Sure enough, it was not hard to find other situations where law enforcement agencies had agreed with the Department of Justice to permit an independent monitor.  Here is one where Prince George's County P.D. (Maryland) and the DOJ together picked an independent monitor because the P.D. had been investigated for use of force and excessive force issues.  Note that the monitor was to "evaluate" the implementation of reforms, "provide technical assistance", and "issue regular reports" in order to ensure compliance with the parties' agreement.

Here is another one where the parties chose two former law enforcement officers to monitor the New Jersey State Police after they were investigated for racially discriminatory traffic stops.  Again, the monitor was to "ensure that the state is implementing the terms of the decree."  How?  They "

The agreement between the DOJ and New Jersey State P.D. was in 2000.  How did it turn out?  Well, they were able to dissolve the consent decree in 2004 and a 2006 expert opinion found that the independent monitors and the NJSP both worked together and great improvements were made.  At that point, the NJSP was considering voluntarily retaining its own outside monitor to audit its progress.  (The report also runs through several other police agencies and their monitor situations.)

It would seem that an "independent monitor" does not quite fit the descriptions used in the MCSO press release.  But, the problem becomes crystal clear when reading this article about  recent court hearings about the ongoing consent decree battles in federal court regarding the Oakland (CA) Police Department.  The consent decree was entered into in 2003, and there has been an independent monitor since.  However, the monitoring team has noted in its most recent quarterly audits that not only has there not been progress but there has been backsliding in some areas.  Therefore, the judge is considering beginning proceedings to place the police department into "receivership".  Now, THAT sounds like control!

Read a bit further and you see that two civil rights attorneys who have been active in the case for many years are now pushing the judge to appoint a federal MASTER to take control of the department.  That would - or, could, depending on conflicts with constitutions and laws, such as Arpaio hinted at - remove significant decision-making from the Oakland Police Chief, City Manager, etc.  Which is another reason why it is obviously more complex than what the DOJ was apparently asking the MCSO to agree to.

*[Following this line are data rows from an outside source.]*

-- ==== Sys2Proof/Certificates/Slice0/Obligations.lean ====
section
/-! DEFINITION. Obligations.lean: what is to be proved of the model: what the commands do, what they leave alone, and what
every step keeps. Unless a docstring says otherwise a clause describes every state and all operands. -/

open Sys2Proof Sys2Proof.Machine

/-- A step whose queue begins with command c is c performed on the state that keeps the rest of the queue; a step on an
empty queue changes nothing (the model's choice, log entry 1). -/
def Obligations.StepPerformsFront : Prop :=
  (∀ (c : Instr) (rest : List Instr) (s : State), s.pending = c :: rest → step s = exec c { s with pending := rest }) ∧
  (∀ s : State, s.pending = [] → step s = .next s)

/-- Every command of the table, whatever its operands, answers a next state in every state: no command faults and none is
refused. So a run of any length, with any queue, neither faults nor is refused. -/
def Obligations.EveryCommandAnswers : Prop :=
  (∀ (c : Instr) (s : State), Answers (exec c s)) ∧ ∀ (n : Nat) (s : State), SafeFor n s

/-- Memory is held in one canonical form: places rise strictly, and no cell repeats what its place reads as unlisted. From
every state whose memory has that form, every step gives a state whose memory has it, so equal memories stay equal data. -/
def Obligations.StepKeepsMemoryForm : Prop :=
  ∀ s u : State, Mem.wf s.mem = true → step s = .next u → Mem.wf u.mem = true

/-- Every command leaves the queue of commands that wait as it was, so commands are performed first in, first out; and the
time of the state never goes back: after the command it is the later of the time before and the command's own time or
later. -/
def Obligations.QueueAndTimeKept : Prop :=
  ∀ (c : Instr) (s u : State), exec c s = .next u → u.pending = s.pending ∧ s.now ≤ u.now

/-- After reset the queue is empty, memory lists nothing and so has its canonical form, the tick counter holds 0 and the
cadence unit reports UNLOCKED with no source, every partition's draft is EMPTY, the configuration is not locked, and
start-up stands in stage 2, with no session open and the object dictionary not yet live. -/
def Obligations.ResetState : Prop :=
  State.reset.pending = [] ∧ State.reset.mem = [] ∧ Mem.wf State.reset.mem = true ∧ State.reset.cad.tick = 0 ∧
  State.reset.cad.state = .unlocked ∧ State.reset.cad.source = .none ∧
  (∀ p : PartIdx, (State.reset.part p.val).state = .empty) ∧ State.reset.cfg.locked = false ∧
  State.reset.boot.stage = 2 ∧ State.reset.boot.live = false ∧ State.reset.aoap.sessions = []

It is understandable that Arpaio and his close staff (e.g. "Deputy Director and Attorney" MacIntyre) might confuse "monitor" and "master".  It is less understandable that their highly paid Jones, Skelton & Hochuli attorney, Joseph Popolizio, would be unclear.  And, any attorney trying to best represent his client - as opposed to one permitting a disagreement to be stretched out for as long as possible - would make sure that their client clearly understands the distinctions.

"Surrender" vs. "Comply".  "Master" vs. "monitor".  It seems clear to most of us in Maricopa County, doesn't it?  You know, the ones who are really paying the bill for the squabbles, the private attorneys and impending litigation.